/-- An issued instruction that has not completed: its place in program order, its word and address, the scalar operands
captured at issue (R182), where it stands, the parts of rows its load has asked for, the fault restarts so far (R129), the fault slot it has taken (R135),
whether its tile is INVALID (R117), what the predictor said when it was consulted (R75), the stationary set it was issued
with (R57, R76), whether its base, stride or address was rounded down (R121, R133), and, for a matrix operation, the enable
bits of COR_MTX_CTL it was issued under (R78), the streaming operand it has read, kept for a restart (R42), the accumulator
bank it holds (R41), its streaming rows not sent (R72), whether it accumulates in INT32, whether it is skipped whole (R73),
the COR_MTX_STATUS bits it has raised and whether its shape was clamped; for a DMAQ, whether it has waited for a tag (R251). -/
structure Flight where
  seq : Nat
  w : Word
  pc : Nat
  a : Word := 0
  b : Word := 0
  c : Word := 0
  ph : Phase := .queued
  segs : List Seg := []
  restarts : Nat := 0
  slot : Option (BitVec 2) := none
  inval : Bool := false
  pred : Option Bool := none
  pin : Option (Option SetSt) := none
  aligned : Bool := false
  ctl : BitVec 3 := 0
  opnd : Option MtxOpnd := none
  bank : Option Bool := none
  unsent : Nat := 0
  int : Bool := false
  skipAll : Bool := false
  mfl : BitVec 6 := 0
  clamped : Bool := false
  tagWait : Bool := false
  deriving DecidableEq, Repr

/-- An entry of a core's translation buffer (R234): one page of any size. -/
structure TlbEnt where
  va : Nat
  size : Nat
  pa : Nat
  r : Bool
  w : Bool
  x : Bool
  deriving DecidableEq, Repr

/-- Who sends an advance (R294): a core's SADV, a DMA by die and handle, a stream ring by die × 8 + ring, a reduction
endpoint's round, an update engine's region, a command, or a register write of firmware or the host. -/
inductive AdvSrc
  | core (c : CoreId)
  | dma (d : DieId) (tag : Nat)
  | ring (n : Nat)
  | red (d : DieId) (n : Nat)
  | upd (r : RegionId)
  | cmd (id : Nat)
  | reg
  deriving DecidableEq, Repr

/-- An advance message (R294). -/
structure Adv where
  src : AdvSrc
  obj : ObjId
  amt : Word
  deriving DecidableEq, Repr

/-- A slice's answer to an advance (R296, R299): applied with the value after it, held, or RETRY. -/
inductive AdvAns
  | applied (v : Word)
  | held
  | retry
  deriving DecidableEq, Repr

/-- Who watches: a core's slot, or a slot of a die's control complex (R300). -/
inductive Watcher
  | core (c : CoreId) (slot : BitVec 4)
  | cc (d : DieId) (slot : BitVec 6)
  deriving DecidableEq, Repr

/-- A watch as a registration, a queue entry or a fire message carries it (R300). -/
structure WatchMsg where
  who : Watcher
  gen : Nat
  obj : ObjId
  cmp : BitVec 2
  val : Word
  deriving DecidableEq, Repr

/-- A line of a core's cache (R196): its address, its 256 bytes as they were read, and its poisoned codewords. -/
structure CacheLine where
  addr : Nat
  data : List Byte
  poison : BitVec 16
  deriving DecidableEq, Repr

/-- What the mesh hands a core through its router-to-core crossing (R30). -/
inductive InMsg
  /-- A line read (R241). -/
  | line (l : CacheLine)
  /-- An advance applied, with the value after it (R296). -/
  | ack (a : Adv) (v : Word)
  /-- A watch fired (R302). -/
  | fire (w : WatchMsg)
  /-- A write of one of the core's registers by another agent (R264). -/
  | reg (a : Nat) (v : Word)
  deriving DecidableEq, Repr

/-- What a core's issue waits for (R179, R187). -/
inductive CoreWait
  /-- A BARR waits for its line to complete: line, module scope. -/
  | barr (line : BitVec 6) (scope : Bool)
  /-- An SWAIT waits for one of its slots to fire: slots, result register, parked in the newt state. -/
  | swait (smask : BitVec 16) (rd : BitVec 5) (park : Bool)
  deriving DecidableEq, Repr

/-- Whether a core has a program, and how far it is. -/
inductive RunSt
  /-- No program. -/
  | idle
  /-- Issuing. -/
  | running
  /-- HALT has issued; earlier instructions complete (R185). -/
  | halting
  /-- The program ended and the core has reported. -/
  | halted
  /-- The program was stopped (R130). -/
  | stopped
  deriving DecidableEq, Repr

/-- A slot of the 16 watch slots of a core (R300, R302): whether it holds a watch, its generation, the object, and
whether it raises the WATCH interrupt. -/
structure WatchSlot where
  live : Bool := false
  gen : Nat := 0
  obj : ObjId := 0
  irq : Bool := false
  fired : Bool := false
  deriving DecidableEq, Repr

/-- One core. Its registers that software reads by address are in `State.regs`. -/
structure CoreSt where
  /-- Whether a program runs. -/
  run : RunSt := .idle
  /-- The launch the program belongs to. -/
  launch : Option Nat := none
  /-- The program counter (R166). -/
  pc : Nat := 0
  /-- The instruction word fetched at `pc` and not yet issued (R184). -/
  ibuf : Option Word := none
  /-- The fetch is held for a not-present page (R184). -/
  fetchHeld : Bool := false
  /-- The line a fetch miss waits for, and whether its request has left (R242). -/
  fetchWant : Option Nat := none
  /-- The line a fetch has in hand when the cache allocates nothing (R196). -/
  fetchGot : Option CacheLine := none
  /-- g0 to g31; g0 stays 0 (R165). -/
  g : Vector Word 32 := Vector.replicate 32 0
  /-- m0 to m7 (R151). -/
  masks : Vector (BitVec 4096) 8 := Vector.replicate 8 (BitVec.allOnes 4096)
  /-- s0 to s7 (R49), byte b in bits 8b + 7 to 8b. -/
  scale : Vector (BitVec 1024) 8 := Vector.replicate 8 (BitVec.ofNat 1024 (127 * ((2 ^ 1024 - 1) / 255)))
  /-- The 128 KiB of the tile file (R105): byte o of tile t at key t × 4096 + o. -/
  tiles : Tab Byte := []
  /-- The zero-row masks (R116). -/
  zmask : Vector ZMask 32 := Vector.replicate 32 {}
  /-- Arrays F, G and W (R35). -/
  arr : Vector ArrSt 3 := Vector.replicate 3 {}
  /-- The predictor's two-bit counters (R75). -/
  pred : Tab (BitVec 2) := []
  /-- Issued instructions that have not completed, in program order. -/
  fl : List Flight := []
  /-- Instructions held with their fault, in the order in which the faults came (R126). -/
  heldFaults : List Nat := []
  /-- The program-order number of the next instruction issued. -/
  seq : Nat := 0
  /-- The tile states kept after a program stop (R130). -/
  stopTiles : Option (BitVec 64) := none
  /-- What issue waits for. -/
  wait : Option CoreWait := none
  /-- The wait an interrupt broke off, resumed by ERET (R187). -/
  waitSaved : Option CoreWait := none
  /-- Whether the wait, or the one it broke off, has begun to wait (R311). -/
  waitBegan : Bool := false
  /-- The watch slots (R300). -/
  watch : Vector WatchSlot 16 := Vector.replicate 16 {}
  /-- The generation the next watch gets (R302). -/
  watchGen : Nat := 0
  /-- The generation of the core, advanced by fencing (R286). -/
  coreGen : Nat := 0
  /-- Lines the core has arrived on since its launch, and whether the latest arrival has completed (R179). -/
  arrived : Tab Bool := []
  /-- Clock gated in the newt state (R287). -/
  parked : Bool := false
  /-- What waits in the router-to-core crossing, oldest first (R30, R32, R288). -/
  inq : List InMsg := []
  /-- The core's own cache (R196). -/
  cache : List CacheLine := []
  /-- The split in force (R195), as coded in SPLIT. -/
  split : BitVec 2 := 1
  /-- The translation buffer (R234). -/
  tlb : List TlbEnt := []
  /-- Line addresses that hold a miss register (R241). -/
  miss : List Nat := []
  /-- Line addresses in parking entries, oldest first (R244). -/
  park : List Nat := []
  /-- The live histogram counters (R93). -/
  hist : Tab Nat := []
  /-- The running sample counter (R91). -/
  histCount : Nat := 0
  /-- A fold waiting for the bank: its tag and the counters folded (R93). -/
  fold : Option (BitVec 16 × Tab Nat) := none
  /-- Fold requests from outside the core stalled behind a fold, oldest first; a TAG write carries its tag (R93). -/
  foldWait : List (Option (BitVec 16)) := []
  /-- The tile access that faulted last, while its clock lasts (R136). -/
  faultNow : Option Nat := none
  /-- ACLK clocks owed to the counters, in thousandths (a clock design choice). -/
  clk : Nat := 0
  deriving DecidableEq, Repr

EXERCISE GOAL: After locating the line with "a : Word := 0" above, return that line and every later line through the one with "pin : Option (Option SetSt) := none", word for word and with nothing else.

THE COMPLETED TASK:
  a : Word := 0
  b : Word := 0
  c : Word := 0
  ph : Phase := .queued
  segs : List Seg := []
  restarts : Nat := 0
  slot : Option (BitVec 2) := none
  inval : Bool := false
  pred : Option Bool := none
  pin : Option (Option SetSt) := none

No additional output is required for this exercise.